# TASK
Would you return, word for word, the lines of the data below from the line with "(finish s).store = s.store := rfl" through the line with "g s).lift = s.lift := rfl", and no others?
[PROVIDED INFORMATION]
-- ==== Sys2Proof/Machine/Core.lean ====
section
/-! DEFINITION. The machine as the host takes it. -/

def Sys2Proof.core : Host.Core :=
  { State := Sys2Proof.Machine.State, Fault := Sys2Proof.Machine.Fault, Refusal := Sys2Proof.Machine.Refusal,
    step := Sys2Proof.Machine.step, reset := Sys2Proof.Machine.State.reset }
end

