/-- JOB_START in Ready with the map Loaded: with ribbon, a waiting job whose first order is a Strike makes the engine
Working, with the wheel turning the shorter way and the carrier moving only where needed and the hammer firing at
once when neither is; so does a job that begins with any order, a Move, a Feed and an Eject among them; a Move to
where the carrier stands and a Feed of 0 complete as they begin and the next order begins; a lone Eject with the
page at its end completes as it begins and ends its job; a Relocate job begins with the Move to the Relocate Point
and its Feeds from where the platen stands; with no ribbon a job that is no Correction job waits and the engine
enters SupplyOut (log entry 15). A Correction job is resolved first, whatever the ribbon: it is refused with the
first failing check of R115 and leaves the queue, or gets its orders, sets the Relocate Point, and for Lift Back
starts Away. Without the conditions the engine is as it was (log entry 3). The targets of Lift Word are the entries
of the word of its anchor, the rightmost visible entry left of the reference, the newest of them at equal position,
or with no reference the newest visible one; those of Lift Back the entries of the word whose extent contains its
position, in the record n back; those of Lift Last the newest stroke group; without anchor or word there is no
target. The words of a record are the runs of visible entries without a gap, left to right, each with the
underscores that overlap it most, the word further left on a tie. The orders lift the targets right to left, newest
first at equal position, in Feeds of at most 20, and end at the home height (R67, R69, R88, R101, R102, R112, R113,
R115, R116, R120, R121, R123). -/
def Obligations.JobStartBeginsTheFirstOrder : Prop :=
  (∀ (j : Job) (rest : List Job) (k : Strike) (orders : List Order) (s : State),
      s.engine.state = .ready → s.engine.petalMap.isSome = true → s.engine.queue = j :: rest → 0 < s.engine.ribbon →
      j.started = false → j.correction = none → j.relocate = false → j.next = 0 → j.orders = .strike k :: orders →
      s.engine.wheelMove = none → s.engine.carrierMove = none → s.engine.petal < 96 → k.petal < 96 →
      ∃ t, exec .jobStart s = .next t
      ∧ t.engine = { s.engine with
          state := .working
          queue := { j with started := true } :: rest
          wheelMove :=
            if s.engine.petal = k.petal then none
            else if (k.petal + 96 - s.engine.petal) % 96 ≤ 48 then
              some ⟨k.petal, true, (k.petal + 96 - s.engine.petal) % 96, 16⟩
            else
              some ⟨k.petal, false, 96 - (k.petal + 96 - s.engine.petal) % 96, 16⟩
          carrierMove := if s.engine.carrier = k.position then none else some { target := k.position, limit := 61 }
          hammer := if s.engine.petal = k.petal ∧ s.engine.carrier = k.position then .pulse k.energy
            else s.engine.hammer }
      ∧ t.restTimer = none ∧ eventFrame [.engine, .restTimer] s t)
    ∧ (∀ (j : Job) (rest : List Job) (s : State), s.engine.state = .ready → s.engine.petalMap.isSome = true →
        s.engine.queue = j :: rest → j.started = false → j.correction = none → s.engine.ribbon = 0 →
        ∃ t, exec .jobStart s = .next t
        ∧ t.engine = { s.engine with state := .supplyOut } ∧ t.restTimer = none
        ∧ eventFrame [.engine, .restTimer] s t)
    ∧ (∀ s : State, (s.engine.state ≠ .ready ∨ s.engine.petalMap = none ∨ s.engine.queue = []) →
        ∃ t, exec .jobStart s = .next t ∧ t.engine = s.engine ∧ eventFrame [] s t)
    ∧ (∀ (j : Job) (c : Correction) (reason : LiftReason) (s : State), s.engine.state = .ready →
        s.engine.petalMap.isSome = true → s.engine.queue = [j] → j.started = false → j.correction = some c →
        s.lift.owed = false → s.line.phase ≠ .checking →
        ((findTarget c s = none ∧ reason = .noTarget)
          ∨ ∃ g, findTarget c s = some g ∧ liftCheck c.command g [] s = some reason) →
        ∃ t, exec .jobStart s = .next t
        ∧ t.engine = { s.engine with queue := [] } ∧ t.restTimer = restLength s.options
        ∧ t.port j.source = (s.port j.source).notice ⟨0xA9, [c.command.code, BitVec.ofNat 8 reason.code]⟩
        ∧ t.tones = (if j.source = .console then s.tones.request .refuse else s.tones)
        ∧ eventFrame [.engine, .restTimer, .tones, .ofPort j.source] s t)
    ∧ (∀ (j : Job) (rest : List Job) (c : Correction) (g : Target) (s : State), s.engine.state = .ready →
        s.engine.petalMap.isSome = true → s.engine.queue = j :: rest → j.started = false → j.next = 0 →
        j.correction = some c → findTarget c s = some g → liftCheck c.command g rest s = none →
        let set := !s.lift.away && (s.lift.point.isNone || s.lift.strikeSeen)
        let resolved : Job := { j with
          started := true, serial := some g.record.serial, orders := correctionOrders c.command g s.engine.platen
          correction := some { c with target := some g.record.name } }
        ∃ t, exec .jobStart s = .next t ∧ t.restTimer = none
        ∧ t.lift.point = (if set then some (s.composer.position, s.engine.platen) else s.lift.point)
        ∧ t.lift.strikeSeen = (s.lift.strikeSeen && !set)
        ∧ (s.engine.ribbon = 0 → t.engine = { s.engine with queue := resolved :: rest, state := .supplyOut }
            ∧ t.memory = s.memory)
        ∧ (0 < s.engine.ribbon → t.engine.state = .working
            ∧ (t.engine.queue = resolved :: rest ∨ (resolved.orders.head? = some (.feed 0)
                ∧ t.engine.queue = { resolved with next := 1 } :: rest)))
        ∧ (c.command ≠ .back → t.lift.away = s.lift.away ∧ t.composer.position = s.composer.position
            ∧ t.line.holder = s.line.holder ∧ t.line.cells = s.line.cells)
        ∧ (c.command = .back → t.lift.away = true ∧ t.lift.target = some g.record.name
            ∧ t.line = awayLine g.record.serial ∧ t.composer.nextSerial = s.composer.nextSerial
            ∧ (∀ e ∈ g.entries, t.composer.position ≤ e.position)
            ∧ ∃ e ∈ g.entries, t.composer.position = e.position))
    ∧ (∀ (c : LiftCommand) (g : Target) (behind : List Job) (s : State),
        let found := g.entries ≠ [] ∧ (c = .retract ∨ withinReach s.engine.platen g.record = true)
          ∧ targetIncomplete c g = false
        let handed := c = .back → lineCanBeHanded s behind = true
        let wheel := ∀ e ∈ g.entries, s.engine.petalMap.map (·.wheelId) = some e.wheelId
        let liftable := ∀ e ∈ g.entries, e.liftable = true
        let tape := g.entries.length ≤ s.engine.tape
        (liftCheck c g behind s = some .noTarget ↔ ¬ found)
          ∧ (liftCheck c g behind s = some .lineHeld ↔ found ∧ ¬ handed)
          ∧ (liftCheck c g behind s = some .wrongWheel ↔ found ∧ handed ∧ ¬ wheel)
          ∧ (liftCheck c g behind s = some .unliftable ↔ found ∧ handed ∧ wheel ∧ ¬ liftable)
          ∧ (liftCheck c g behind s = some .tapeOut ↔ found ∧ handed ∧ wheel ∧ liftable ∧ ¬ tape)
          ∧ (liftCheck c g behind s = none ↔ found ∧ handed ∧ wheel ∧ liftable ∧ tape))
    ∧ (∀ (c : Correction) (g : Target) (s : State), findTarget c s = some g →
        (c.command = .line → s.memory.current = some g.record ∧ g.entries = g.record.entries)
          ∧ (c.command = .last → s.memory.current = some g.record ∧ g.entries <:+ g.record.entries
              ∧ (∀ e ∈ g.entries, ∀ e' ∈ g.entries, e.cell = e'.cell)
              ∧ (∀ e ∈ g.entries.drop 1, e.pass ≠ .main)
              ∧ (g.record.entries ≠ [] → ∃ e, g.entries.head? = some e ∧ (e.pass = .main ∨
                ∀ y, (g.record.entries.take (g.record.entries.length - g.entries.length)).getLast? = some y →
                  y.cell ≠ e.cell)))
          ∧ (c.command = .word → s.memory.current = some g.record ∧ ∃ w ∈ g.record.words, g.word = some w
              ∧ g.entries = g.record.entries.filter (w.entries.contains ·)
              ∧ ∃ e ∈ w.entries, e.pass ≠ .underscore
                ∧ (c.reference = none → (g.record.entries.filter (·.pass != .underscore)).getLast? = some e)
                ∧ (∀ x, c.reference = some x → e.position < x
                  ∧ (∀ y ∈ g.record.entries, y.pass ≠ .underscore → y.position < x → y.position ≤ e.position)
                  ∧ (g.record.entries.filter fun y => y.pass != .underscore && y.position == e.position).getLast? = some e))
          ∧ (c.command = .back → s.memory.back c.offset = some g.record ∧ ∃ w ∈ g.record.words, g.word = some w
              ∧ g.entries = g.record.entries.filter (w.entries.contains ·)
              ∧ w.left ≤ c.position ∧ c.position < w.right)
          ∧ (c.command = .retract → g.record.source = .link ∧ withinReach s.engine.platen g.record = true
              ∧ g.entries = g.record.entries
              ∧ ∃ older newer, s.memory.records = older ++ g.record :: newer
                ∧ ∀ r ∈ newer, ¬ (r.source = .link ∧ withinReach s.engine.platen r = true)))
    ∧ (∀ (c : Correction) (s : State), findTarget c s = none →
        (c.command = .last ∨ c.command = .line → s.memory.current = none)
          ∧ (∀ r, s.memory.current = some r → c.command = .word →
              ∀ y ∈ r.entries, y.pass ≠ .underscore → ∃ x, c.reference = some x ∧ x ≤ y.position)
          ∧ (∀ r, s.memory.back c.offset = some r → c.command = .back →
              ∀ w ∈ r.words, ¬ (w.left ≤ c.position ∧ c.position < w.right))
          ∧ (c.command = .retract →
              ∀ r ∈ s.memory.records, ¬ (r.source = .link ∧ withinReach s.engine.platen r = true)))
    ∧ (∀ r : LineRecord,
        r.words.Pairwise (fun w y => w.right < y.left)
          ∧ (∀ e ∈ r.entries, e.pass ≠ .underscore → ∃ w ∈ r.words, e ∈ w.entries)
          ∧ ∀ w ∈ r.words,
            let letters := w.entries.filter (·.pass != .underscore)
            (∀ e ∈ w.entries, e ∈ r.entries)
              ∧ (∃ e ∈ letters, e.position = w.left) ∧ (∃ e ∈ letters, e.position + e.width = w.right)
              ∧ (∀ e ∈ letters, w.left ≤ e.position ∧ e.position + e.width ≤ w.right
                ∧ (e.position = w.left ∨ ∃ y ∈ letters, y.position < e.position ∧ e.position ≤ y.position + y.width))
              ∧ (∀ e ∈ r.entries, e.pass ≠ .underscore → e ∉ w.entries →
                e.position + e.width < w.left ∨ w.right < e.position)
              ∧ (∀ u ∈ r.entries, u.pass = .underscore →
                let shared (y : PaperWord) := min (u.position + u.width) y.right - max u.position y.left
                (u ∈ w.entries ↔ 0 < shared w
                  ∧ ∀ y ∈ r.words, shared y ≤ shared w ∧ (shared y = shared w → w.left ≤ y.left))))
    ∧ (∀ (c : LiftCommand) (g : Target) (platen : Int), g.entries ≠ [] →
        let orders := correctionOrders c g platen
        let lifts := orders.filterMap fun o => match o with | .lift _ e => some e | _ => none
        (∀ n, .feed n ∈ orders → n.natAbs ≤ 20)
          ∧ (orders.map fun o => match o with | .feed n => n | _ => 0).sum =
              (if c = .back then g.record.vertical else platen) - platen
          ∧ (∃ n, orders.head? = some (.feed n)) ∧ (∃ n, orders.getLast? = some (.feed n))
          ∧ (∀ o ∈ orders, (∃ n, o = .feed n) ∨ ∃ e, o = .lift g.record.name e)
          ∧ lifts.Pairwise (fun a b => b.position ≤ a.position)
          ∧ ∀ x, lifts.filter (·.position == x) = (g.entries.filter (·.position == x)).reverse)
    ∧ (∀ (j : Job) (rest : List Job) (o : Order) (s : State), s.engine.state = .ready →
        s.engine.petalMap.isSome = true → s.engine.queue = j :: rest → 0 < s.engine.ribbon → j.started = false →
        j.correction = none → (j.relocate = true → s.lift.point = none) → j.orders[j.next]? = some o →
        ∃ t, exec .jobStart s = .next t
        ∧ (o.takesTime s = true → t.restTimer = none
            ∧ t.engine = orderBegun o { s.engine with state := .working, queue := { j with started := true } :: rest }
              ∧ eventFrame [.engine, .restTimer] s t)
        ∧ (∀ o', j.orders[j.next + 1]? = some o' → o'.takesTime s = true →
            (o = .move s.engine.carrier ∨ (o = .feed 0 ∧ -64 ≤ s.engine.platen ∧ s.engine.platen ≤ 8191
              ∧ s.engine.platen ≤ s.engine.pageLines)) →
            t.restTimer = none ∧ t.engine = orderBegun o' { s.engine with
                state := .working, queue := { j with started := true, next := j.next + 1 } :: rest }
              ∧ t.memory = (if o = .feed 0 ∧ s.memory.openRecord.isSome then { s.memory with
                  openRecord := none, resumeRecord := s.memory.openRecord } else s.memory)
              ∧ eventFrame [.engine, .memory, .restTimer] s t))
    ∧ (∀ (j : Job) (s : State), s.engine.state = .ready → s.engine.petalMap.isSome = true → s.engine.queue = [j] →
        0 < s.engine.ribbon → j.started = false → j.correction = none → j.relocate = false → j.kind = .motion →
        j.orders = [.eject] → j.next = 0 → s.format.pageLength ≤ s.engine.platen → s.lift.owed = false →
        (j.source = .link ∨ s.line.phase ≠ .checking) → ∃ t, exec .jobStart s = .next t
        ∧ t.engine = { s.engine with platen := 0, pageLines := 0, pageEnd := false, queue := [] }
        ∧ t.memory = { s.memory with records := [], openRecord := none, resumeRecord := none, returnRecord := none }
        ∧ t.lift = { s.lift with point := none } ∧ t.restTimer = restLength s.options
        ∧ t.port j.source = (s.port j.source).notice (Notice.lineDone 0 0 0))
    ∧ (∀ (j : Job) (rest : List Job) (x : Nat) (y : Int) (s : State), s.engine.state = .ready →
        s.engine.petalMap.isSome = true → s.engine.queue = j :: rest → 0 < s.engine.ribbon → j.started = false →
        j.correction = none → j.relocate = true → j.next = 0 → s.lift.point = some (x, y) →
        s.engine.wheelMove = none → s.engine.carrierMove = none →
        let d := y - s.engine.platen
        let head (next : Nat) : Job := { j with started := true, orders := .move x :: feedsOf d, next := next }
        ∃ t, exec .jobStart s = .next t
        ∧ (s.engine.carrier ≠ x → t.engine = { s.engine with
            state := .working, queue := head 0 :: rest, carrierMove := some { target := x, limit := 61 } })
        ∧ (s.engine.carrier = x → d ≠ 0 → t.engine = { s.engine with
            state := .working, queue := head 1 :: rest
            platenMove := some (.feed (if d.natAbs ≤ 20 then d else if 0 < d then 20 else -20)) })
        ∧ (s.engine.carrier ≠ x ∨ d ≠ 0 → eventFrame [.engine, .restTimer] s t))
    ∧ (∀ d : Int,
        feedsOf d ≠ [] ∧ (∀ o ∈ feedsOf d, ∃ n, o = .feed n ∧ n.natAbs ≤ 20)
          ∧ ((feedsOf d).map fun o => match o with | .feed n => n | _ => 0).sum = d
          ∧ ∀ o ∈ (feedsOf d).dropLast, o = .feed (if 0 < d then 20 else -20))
[/PROVIDED INFORMATION]
[PROVIDED INFORMATION]
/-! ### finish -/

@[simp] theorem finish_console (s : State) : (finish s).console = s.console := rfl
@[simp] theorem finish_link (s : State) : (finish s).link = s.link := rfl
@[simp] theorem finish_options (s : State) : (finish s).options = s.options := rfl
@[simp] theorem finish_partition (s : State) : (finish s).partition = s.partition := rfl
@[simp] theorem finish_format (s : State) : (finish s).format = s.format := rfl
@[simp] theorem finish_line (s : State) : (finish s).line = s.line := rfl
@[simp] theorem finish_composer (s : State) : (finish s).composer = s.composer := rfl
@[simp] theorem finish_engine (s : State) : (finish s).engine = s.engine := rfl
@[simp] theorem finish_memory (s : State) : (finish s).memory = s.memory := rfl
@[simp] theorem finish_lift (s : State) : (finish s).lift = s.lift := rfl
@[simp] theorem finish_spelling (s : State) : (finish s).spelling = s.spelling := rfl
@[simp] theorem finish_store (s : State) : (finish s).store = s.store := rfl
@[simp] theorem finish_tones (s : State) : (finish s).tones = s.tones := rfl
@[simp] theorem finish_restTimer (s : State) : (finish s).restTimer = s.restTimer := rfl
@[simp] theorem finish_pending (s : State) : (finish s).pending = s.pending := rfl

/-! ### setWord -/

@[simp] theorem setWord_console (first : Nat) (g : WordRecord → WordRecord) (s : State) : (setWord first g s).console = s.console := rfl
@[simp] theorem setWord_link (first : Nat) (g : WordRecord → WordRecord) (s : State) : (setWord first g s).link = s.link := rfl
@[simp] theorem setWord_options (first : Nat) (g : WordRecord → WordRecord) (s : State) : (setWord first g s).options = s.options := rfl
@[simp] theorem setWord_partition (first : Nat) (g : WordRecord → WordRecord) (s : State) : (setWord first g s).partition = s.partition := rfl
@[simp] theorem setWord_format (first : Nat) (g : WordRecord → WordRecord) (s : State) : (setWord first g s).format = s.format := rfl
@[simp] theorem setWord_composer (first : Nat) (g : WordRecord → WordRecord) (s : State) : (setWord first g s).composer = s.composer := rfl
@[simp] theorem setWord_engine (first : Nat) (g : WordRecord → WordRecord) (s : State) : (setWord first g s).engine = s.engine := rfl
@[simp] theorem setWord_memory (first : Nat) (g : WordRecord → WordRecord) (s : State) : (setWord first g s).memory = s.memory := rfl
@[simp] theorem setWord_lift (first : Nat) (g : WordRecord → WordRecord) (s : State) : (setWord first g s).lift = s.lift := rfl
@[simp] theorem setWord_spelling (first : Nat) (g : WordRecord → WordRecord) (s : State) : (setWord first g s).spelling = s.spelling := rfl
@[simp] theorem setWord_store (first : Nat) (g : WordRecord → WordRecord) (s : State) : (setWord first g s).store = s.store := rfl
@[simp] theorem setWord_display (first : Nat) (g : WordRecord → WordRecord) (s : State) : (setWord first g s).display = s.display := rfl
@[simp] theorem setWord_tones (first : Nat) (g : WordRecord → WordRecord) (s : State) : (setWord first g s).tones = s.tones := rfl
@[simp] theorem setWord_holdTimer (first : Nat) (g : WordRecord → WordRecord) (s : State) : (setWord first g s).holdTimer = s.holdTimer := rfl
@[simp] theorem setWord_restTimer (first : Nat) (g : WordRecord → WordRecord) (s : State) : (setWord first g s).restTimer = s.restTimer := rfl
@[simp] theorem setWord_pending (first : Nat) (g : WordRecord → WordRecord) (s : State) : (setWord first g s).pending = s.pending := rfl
[/PROVIDED INFORMATION]
# RESULT OF THE TASK
@[simp] theorem finish_store (s : State) : (finish s).store = s.store := rfl
@[simp] theorem finish_tones (s : State) : (finish s).tones = s.tones := rfl
@[simp] theorem finish_restTimer (s : State) : (finish s).restTimer = s.restTimer := rfl
@[simp] theorem finish_pending (s : State) : (finish s).pending = s.pending := rfl

/-! ### setWord -/

@[simp] theorem setWord_console (first : Nat) (g : WordRecord → WordRecord) (s : State) : (setWord first g s).console = s.console := rfl
@[simp] theorem setWord_link (first : Nat) (g : WordRecord → WordRecord) (s : State) : (setWord first g s).link = s.link := rfl
@[simp] theorem setWord_options (first : Nat) (g : WordRecord → WordRecord) (s : State) : (setWord first g s).options = s.options := rfl
@[simp] theorem setWord_partition (first : Nat) (g : WordRecord → WordRecord) (s : State) : (setWord first g s).partition = s.partition := rfl
@[simp] theorem setWord_format (first : Nat) (g : WordRecord → WordRecord) (s : State) : (setWord first g s).format = s.format := rfl
@[simp] theorem setWord_composer (first : Nat) (g : WordRecord → WordRecord) (s : State) : (setWord first g s).composer = s.composer := rfl
@[simp] theorem setWord_engine (first : Nat) (g : WordRecord → WordRecord) (s : State) : (setWord first g s).engine = s.engine := rfl
@[simp] theorem setWord_memory (first : Nat) (g : WordRecord → WordRecord) (s : State) : (setWord first g s).memory = s.memory := rfl
@[simp] theorem setWord_lift (first : Nat) (g : WordRecord → WordRecord) (s : State) : (setWord first g s).lift = s.lift := rfl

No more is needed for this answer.